↓↓↓
theorem doFinish_ok {chain signature verify : Bytes} (h : sourceSession s src = some x) (ok : finishOk s x.eid chain signature verify = true) :
    doFinish src chain signature verify s = answer src ([0xE5] ++ chain ++ signature ++ verify) 0x65 (zeros 2)
      (if mbusAnchorSet s then noStranger x.eid (established x chain s) else established x chain s) := by
  unfold doFinish
  rw [h]
  exact if_pos ok

theorem doFinish_fails {chain signature verify : Bytes} (h : sourceSession s src = some x)
    (bad : finishOk s x.eid chain signature verify = false) : doFinish src chain signature verify s =
      spdmError src errDecrypt (strayMessage (dropSessions [x] s)) := by
  unfold doFinish
  rw [h]
  exact if_neg (ne_true_of_eq_false bad)

theorem dropSessions_mbus (l : List SpdmSession) (s : State) :
    (dropSessions l s).mbus = { s.mbus with sessions := s.mbus.sessions.filter (fun x => !l.any (fun g => g.id == x.id)) } := by
  unfold dropSessions
  dsimp only
  split <;> rfl

theorem dropSessions_life (l : List SpdmSession) (s : State) : (dropSessions l s).life = s.life := by
  unfold dropSessions
  dsimp only
  split <;> rfl

theorem dropSessions_out (l : List SpdmSession) (s : State) : (dropSessions l s).out = s.out := by
  unfold dropSessions
  dsimp only
  split <;> rfl

theorem dropSessions_gone (x : SpdmSession) (s : State) : ∀ y ∈ (dropSessions [x] s).mbus.sessions, y.id ≠ x.id := by
  intro y hy
  rw [dropSessions_mbus] at hy
  obtain ⟨-, other⟩ := List.mem_filter.mp hy
  intro same
  simp [same] at other

end
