-- ==== Sys2Proof/Machine/Step.lean ====
section
/-! DEFINITION. One step of the machine (40_line_primitives.md R100), and the placing of a command word for the next step. -/

namespace Sys2Proof.Machine

/-- One step: exactly one agent acts (R100). -/
def step (s : State) : Host.Outcome State Fault Refusal :=
  nextTurn s

/-- The block fetches no instructions (20_memory.md R72): a command comes from the host. So a word is placed by making the
host's offer of it the next event, with the block idle and of the word's role; the next step accepts it (log entry 6).
A length other than 16 bits is no command word (30_encoding.md R87), and nothing is placed. -/
def State.withFetchWord (s : State) (nbits w : Nat) : State :=
  if nbits = 16 then offerWord (BitVec.ofNat 16 w) s else s

end Sys2Proof.Machine
end

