theorem witness_FollowTransferSteps_inv :
    ∃ s t : State, Inv s ∧ s.follows = true ∧ step s = .next t :=
  ⟨{ busyAt (.pWrite 0x5A#8) 0#4 with cfg := followCfg }, _, inv_of_check (by decide), rfl, rfl⟩

/-- A peripheral in FOLLOW mode at step `c` of `i`, the peer holding the clock low. -/
def followAt (i : Instr) (c : BitVec 4) (sr : Byte) (datDir : Bool) (l : List Event) : State :=
  { busyAt i c with
    cfg := followCfg, sr := sr, datDir := datDir, envScl := false, sclObs := false, dol := sr.getLsbD 7,
    sdaObs := !datDir || sr.getLsbD 7, sched := l }

/-- The FOLLOW clauses of ByteTransmitted, ByteReceived and OneBitTransferred (V-X7's byte 0x3C; P_WRITE's byte 0x5A). -/
theorem witness_FollowTransfers :
    (∃ s : State, s.runs (.pWrite 0x5A#8) ∧ xferAt (.pWrite 0x5A#8) s.cstep.toNat = some .eight ∧ s.xstep = 0#4 ∧
      s.follows = true ∧ s.clkPort = true ∧ s.envScl = false ∧ s.datDir = true ∧ s.datPort = true ∧
      s.sched = followTransferSched (wireBits 0xFF#8)) ∧
    (∃ s : State, s.runs .pRead ∧ xferAt .pRead s.cstep.toNat = some .eight ∧ s.xstep = 0#4 ∧
      s.follows = true ∧ s.clkPort = true ∧ s.datDir = false ∧ s.sched = followTransferSched (wireBits 0x3C#8) ∧
      s.envScl = false) ∧
    (∃ s : State, s.runs (.pWrite 0x5A#8) ∧ xferAt (.pWrite 0x5A#8) s.cstep.toNat = some .one ∧ s.xstep = 0#4 ∧
      s.follows = true ∧ s.clkPort = true ∧ s.envScl = false ∧ s.datPort = true ∧ s.sched = followTransferSched [true] ∧
      s.datDir = false) :=
  ⟨⟨followAt (.pWrite 0x5A#8) 2#4 0x5A#8 true (followTransferSched (wireBits 0xFF#8)),
     ⟨rfl, rfl⟩, rfl, rfl, rfl, rfl, rfl, rfl, rfl, rfl⟩,
   ⟨followAt .pRead 1#4 0xFF#8 false (followTransferSched (wireBits 0x3C#8)),
     ⟨rfl, rfl⟩, rfl, rfl, rfl, rfl, rfl, rfl, rfl⟩,
   ⟨followAt (.pWrite 0x5A#8) 4#4 0xFF#8 false (followTransferSched [true]),
     ⟨rfl, rfl⟩, rfl, rfl, rfl, rfl, rfl, rfl, rfl, rfl⟩⟩

theorem witness_ByteTransmitted :
    ({ writeAt 0#4 0#5 false with sched := transferSched (wireBits 0xFF#8) } : State).runs (.cWrite 0xA5#8) ∧
    xferAt (.cWrite 0xA5#8) 2 = some .eight ∧ (writeAt 0#4 0#5 false).follows = false ∧
    (writeAt 0#4 0#5 false).xstep = 0#4 ∧ (writeAt 0#4 0#5 false).clkDir = true ∧
    (writeAt 0#4 0#5 false).clkPort = false ∧ (writeAt 0#4 0#5 false).datDir = true ∧
    (writeAt 0#4 0#5 false).datPort = true :=
  ⟨⟨rfl, rfl⟩, rfl, rfl, rfl, rfl, rfl, rfl, rfl⟩

/-- The clock high at the start, and low. -/
theorem witness_ByteReceived :
    (∃ s : State, s.runs (.cRead true) ∧ xferAt (.cRead true) s.cstep.toNat = some .eight ∧ s.xstep = 0#4 ∧
      s.follows = false ∧ s.clkDir = true ∧ s.datDir = false ∧ s.sched = transferSched (wireBits 0xC3#8) ∧
      s.clkPort = true) ∧
    (∃ s : State, s.runs (.cRead true) ∧ xferAt (.cRead true) s.cstep.toNat = some .eight ∧ s.xstep = 0#4 ∧
      s.follows = false ∧ s.clkDir = true ∧ s.datDir = false ∧ s.sched = transferSched (wireBits 0xC3#8) ∧
      s.clkPort = false) :=
  ⟨⟨{ busyAt (.cRead true) 1#4 with datDir := false, sched := transferSched (wireBits 0xC3#8) },
     ⟨rfl, rfl⟩, rfl, rfl, rfl, rfl, rfl, rfl, rfl⟩,
   ⟨{ busyAt (.cRead true) 1#4 with
      datDir := false, clkPort := false, sclObs := false, sched := transferSched (wireBits 0xC3#8) },
     ⟨rfl, rfl⟩, rfl, rfl, rfl, rfl, rfl, rfl, rfl⟩⟩

/-- Listening (C_WRITE's ACK bit) and sending (C_READ's). -/
theorem witness_OneBitTransferred :
    (∃ s : State, s.runs (.cWrite 0x12#8) ∧ xferAt (.cWrite 0x12#8) s.cstep.toNat = some .one ∧ s.xstep = 0#4 ∧
      s.follows = false ∧ s.clkDir = true ∧ s.clkPort = false ∧ s.datPort = true ∧ s.sched = transferSched [true] ∧
      s.datDir = false) ∧
    (∃ s : State, s.runs (.cRead true) ∧ xferAt (.cRead true) s.cstep.toNat = some .one ∧ s.xstep = 0#4 ∧
      s.follows = false ∧ s.clkDir = true ∧ s.clkPort = false ∧ s.datPort = true ∧ s.sched = transferSched [true] ∧
      s.datDir = true) :=
  ⟨⟨{ busyAt (.cWrite 0x12#8) 4#4 with datDir := false, clkPort := false, sclObs := false, sched := transferSched [true] },
     ⟨rfl, rfl⟩, rfl, rfl, rfl, rfl, rfl, rfl, rfl, rfl⟩,
   ⟨{ busyAt (.cRead true) 4#4 with sr := 0x00#8, clkPort := false, sclObs := false, sched := transferSched [true] },
     ⟨rfl, rfl⟩, rfl, rfl, rfl, rfl, rfl, rfl, rfl, rfl⟩⟩

theorem witness_CaptureReleasesData :
    (Inv (writeAt 7#4 0#5 true) ∧ (writeAt 7#4 0#5 true).runs (.cWrite 0xA5#8) ∧
      xferAt (.cWrite 0xA5#8) (writeAt 7#4 0#5 true).cstep.toNat = some .eight ∧ (writeAt 7#4 0#5 true).follows = false ∧
      (writeAt 7#4 0#5 true).xstep = 7#4) ∧
    Inv { writeAt 8#4 0#5 true with sr := 0xFF#8 } :=
  ⟨⟨inv_of_check (by decide), ⟨rfl, rfl⟩, rfl, rfl, rfl⟩, inv_of_check (by decide)⟩

/-- Every step of every micro-program, on released lines, so with the clock high; START_DET both 0 and 1. -/
theorem witness_steps :
    (∀ c : BitVec 4, ∀ d : Bool,
      ({ busyAt (.cStart false 0x50#7) c with startDet := d } : State).busy = true ∧
      (busyAt (.cStart false 0x50#7) c).cfg.role = .controller ∧ (busyAt (.cRstart false 0x50#7) c).cfg.role = .controller ∧
      (busyAt (.cWrite 0x12#8) c).cfg.role = .controller ∧ (busyAt (.cRead true) c).cfg.role = .controller ∧
      (busyAt .cStop c).cfg.role = .controller ∧ (busyAt .cStop c).busy = true ∧
      (busyAt .cStop c).cstep = c ∧ (busyAt .cStop c).sclObs = true) := by
  decide
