-- ==== Sys2Proof/Laws/Ops.lean ====
section
/-! SUPPORT. One lemma per shared operation over the buffers, the events and the samples: everything it does. -/

namespace Sys2Proof.Machine

/-! Events. -/

/-- Several events: the drive bits of the last event of each pin, and the events at the end of TR. -/
theorem emitAll_eq (es : List Event) (s : State) :
    emitAll es s = { s with
      clkDrv := es.foldl (fun d e => clkAfter e d) s.clkDrv
      dioDrv := es.foldl (fun d e => dioAfter e d) s.dioDrv
      tr := s.tr ++ es } := by
  induction es generalizing s with
  | nil => simp [emitAll]
  | cons e es ih =>
    have h : emitAll (e :: es) s = emitAll es (emit e s) := rfl
    rw [h, ih]
    simp [emit]

/-! Samples. -/

theorem nextLevel_eq_answer (s : State) : nextLevel s = s.answer 0 := by
  unfold nextLevel State.answer
  cases h : s.dioIn <;> simp

theorem answer_useAnswer (s : State) (k : Nat) : (useAnswer s).answer k = s.answer (k + 1) := by
  unfold useAnswer State.answer
  cases h : s.dioIn with
  | nil => simp [Nat.add_comm, Nat.add_left_comm]
  | cons a rest => simp

/-- What the samples to come are depends on `dioIn` and `draws` alone. -/
theorem answer_congr {s t : State} (h1 : t.dioIn = s.dioIn) (h2 : t.draws = s.draws) : t.answer = s.answer := by
  funext k
  simp [State.answer, h1, h2]

/-- After `n` answers are used up, the samples to come are the old ones from number `n` on. -/
theorem answer_drop (s : State) (n k : Nat) :
    State.answer { s with dioIn := s.dioIn.drop n, draws := s.draws + (n - s.dioIn.length) } k = s.answer (k + n) := by
  unfold State.answer
  simp only [List.getElem?_drop, List.length_drop, Nat.add_comm n k]
  by_cases h : k + n < s.dioIn.length
  · simp [List.getElem?_eq_getElem h]
  · rw [List.getElem?_eq_none (by omega)]
    dsimp only
    congr 1
    omega

/-! Buffers. -/

/-- A fold of writes into LIVE changes LIVE alone, and keeps its length. -/
theorem foldl_writeLive_eq (ks : List Nat) (f : Nat → Nat) (v : State → Nat → Byte)
    (hv : ∀ (t : State) (l : List Byte) k, v { t with live := l } k = v t k) (s : State) :
    ∃ l : List Byte, l.length = s.live.length ∧
      ks.foldl (fun t k => writeLive (f k) (v t k) t) s = { s with live := l } ∧
      l = ks.foldl (fun m k => m.set (f k) (v s k)) s.live := by
  induction ks generalizing s with
  | nil => exact ⟨s.live, rfl, rfl, rfl⟩
  | cons k ks ih =>
    obtain ⟨l, h1, h2, h3⟩ := ih (writeLive (f k) (v s k) s)
    refine ⟨l, by simpa using h1, ?_, ?_⟩
    · rw [List.foldl_cons, h2]
      rfl
    · rw [h3, List.foldl_cons]
      have hvs : ∀ j, v (writeLive (f k) (v s k) s) j = v s j := fun j => hv s _ j
      simp only [hvs, writeLive_live]

/-- COMMIT's copy changes LIVE alone: in order, entry pos + j becomes SCR[j]. -/
theorem copyScratch_eq (len pos : Nat) (s : State) :
    copyScratch len pos s =
      { s with live := (List.range len).foldl (fun m j => m.set (pos + j) (readScr s j)) s.live } := by
  obtain ⟨l, -, h2, h3⟩ :=
    foldl_writeLive_eq (List.range len) (pos + ·) readScr (fun _ _ _ => rfl) s
  rw [← h3]
  exact h2

/-- CLR's clearing changes LIVE alone: in order, entries 0 to N − 1 become 0. -/
theorem clearLive_eq (s : State) :
    clearLive s = { s with live := (List.range s.width).foldl (fun m k => m.set k 0x00#8) s.live } := by
  obtain ⟨l, -, h2, h3⟩ :=
    foldl_writeLive_eq (List.range s.width) id (fun _ _ => 0x00#8) (fun _ _ _ => rfl) s
  rw [← show l = (List.range s.width).foldl (fun m k => m.set k 0x00#8) s.live from h3]
  exact h2

/-- A fold of `set` keeps the length. -/
theorem length_foldl_set (ks : List Nat) (f : Nat → Nat) (v : Nat → Byte) (l : List Byte) :
    (ks.foldl (fun m k => m.set (f k) (v k)) l).length = l.length := by
  induction ks generalizing l with
  | nil => rfl
  | cons k ks ih => rw [List.foldl_cons, ih, List.length_set]

/-- Entry by entry, what setting `pos .. pos + len − 1` leaves. -/
theorem getElem?_foldl_set (len pos : Nat) (v : Nat → Byte) (l : List Byte) (k : Nat) :
    ((List.range len).foldl (fun m j => m.set (pos + j) (v j)) l)[k]? =
      if pos ≤ k ∧ k < pos + len ∧ k < l.length then some (v (k - pos)) else l[k]? := by
  induction len with
  | zero => simp; omega
  | succ n ih =>
    rw [List.range_succ, List.foldl_append]
    simp only [List.foldl_cons, List.foldl_nil]
    rw [List.getElem?_set]
    split
    · rename_i h
      subst h
      rw [length_foldl_set]
      split
      · rw [if_pos (by omega)]
        simp
      · rw [if_neg (by omega), List.getElem?_eq_none (by omega)]
    · rename_i h
      rw [ih]
      by_cases h1 : pos ≤ k ∧ k < pos + n ∧ k < l.length
      · rw [if_pos h1, if_pos (by omega)]
      · rw [if_neg h1, if_neg (by omega)]

/-- COMMIT's copy on exact buffers: the first `len` scratch entries in place of entries pos to pos + len − 1. -/
theorem copyScratch_exact {s : State} (h : BuffersExact s) {len pos : Nat} (hp : pos + len ≤ s.width) :
    copyScratch len pos s =
      { s with live := s.live.take pos ++ s.scr.take len ++ s.live.drop (pos + len) } := by
  obtain ⟨hl, hs⟩ := h
  rw [copyScratch_eq]
  congr 1
  apply List.ext_getElem?
  intro k
  rw [getElem?_foldl_set]
  have e1 : (s.live.take pos).length = pos := by simp; omega
  have e2 : (s.scr.take len).length = len := by simp; omega
  split
  · rw [List.append_assoc, List.getElem?_append_right (by omega), e1, List.getElem?_append_left (by omega),
      List.getElem?_take_of_lt (by omega)]
    have : k - pos < s.scr.length := by omega
    simp [readScr, this]
  · rename_i hk
    by_cases hkp : k < pos
    · rw [List.append_assoc, List.getElem?_append_left (by omega), List.getElem?_take_of_lt hkp]
    · rw [List.getElem?_append_right (by simp; omega)]
      simp only [List.length_append, e1, e2, List.getElem?_drop]
      by_cases hkl : k < s.live.length
      · congr 1
        omega
      · rw [List.getElem?_eq_none (by omega), List.getElem?_eq_none (by omega)]

/-- CLR's clearing on an exact buffer. -/
theorem clearLive_exact {s : State} (h : s.live.length = s.width) :
    clearLive s = { s with live := List.replicate s.width 0x00#8 } := by
  rw [clearLive_eq]
  congr 1
  apply List.ext_getElem?
  intro k
  have := getElem?_foldl_set s.width 0 (fun _ => 0x00#8) s.live k
  simp only [Nat.zero_add] at this
  rw [this, List.getElem?_replicate]
  by_cases hk : k < s.width
  · rw [if_pos (by omega), if_pos hk]
  · rw [if_neg (by omega), if_neg hk, List.getElem?_eq_none (by omega)]

/-! Taking a command. -/

theorem fetch_stopped {s : State} {st : Stop} (h : s.stopped = some st) : fetch s = .stopped st.reason := by
  simp [fetch, h]

theorem fetch_idle {s : State} (h : Running s) (hc : s.cmds = []) : fetch s = .idle := by
  simp [fetch, h, hc]

theorem fetch_command {s : State} (h : Running s) {w : Word} {rest : List Word} (hc : s.cmds = w :: rest) :
    fetch s = .command w { s with cmds := rest } := by
  simp [fetch, h, hc]

end Sys2Proof.Machine
end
↑↑↑
## PROBLEM TO WORK ON
Copy out each line of the data above, exactly, if it lies between the line holding "((List.range len).foldl (fun" and the line holding "have e1 : (s.live.take", inclusive; copy no other line.

## YOUR RESPONSE
    ((List.range len).foldl (fun m j => m.set (pos + j) (v j)) l)[k]? =
      if pos ≤ k ∧ k < pos + len ∧ k < l.length then some (v (k - pos)) else l[k]? := by
  induction len with
  | zero => simp; omega
  | succ n ih =>
    rw [List.range_succ, List.foldl_append]
    simp only [List.foldl_cons, List.foldl_nil]
    rw [List.getElem?_set]
    split
    · rename_i h
      subst h
      rw [length_foldl_set]
      split
      · rw [if_pos (by omega)]
        simp
      · rw [if_neg (by omega), List.getElem?_eq_none (by omega)]
    · rename_i h
      rw [ih]
      by_cases h1 : pos ≤ k ∧ k < pos + n ∧ k < l.length
      · rw [if_pos h1, if_pos (by omega)]
      · rw [if_neg h1, if_neg (by omega)]

/-- COMMIT's copy on exact buffers: the first `len` scratch entries in place of entries pos to pos + len − 1. -/
theorem copyScratch_exact {s : State} (h : BuffersExact s) {len pos : Nat} (hp : pos + len ≤ s.width) :
    copyScratch len pos s =
      { s with live := s.live.take pos ++ s.scr.take len ++ s.live.drop (pos + len) } := by
  obtain ⟨hl, hs⟩ := h
  rw [copyScratch_eq]
  congr 1
  apply List.ext_getElem?
  intro k
  rw [getElem?_foldl_set]
  have e1 : (s.live.take pos).length = pos := by simp; omega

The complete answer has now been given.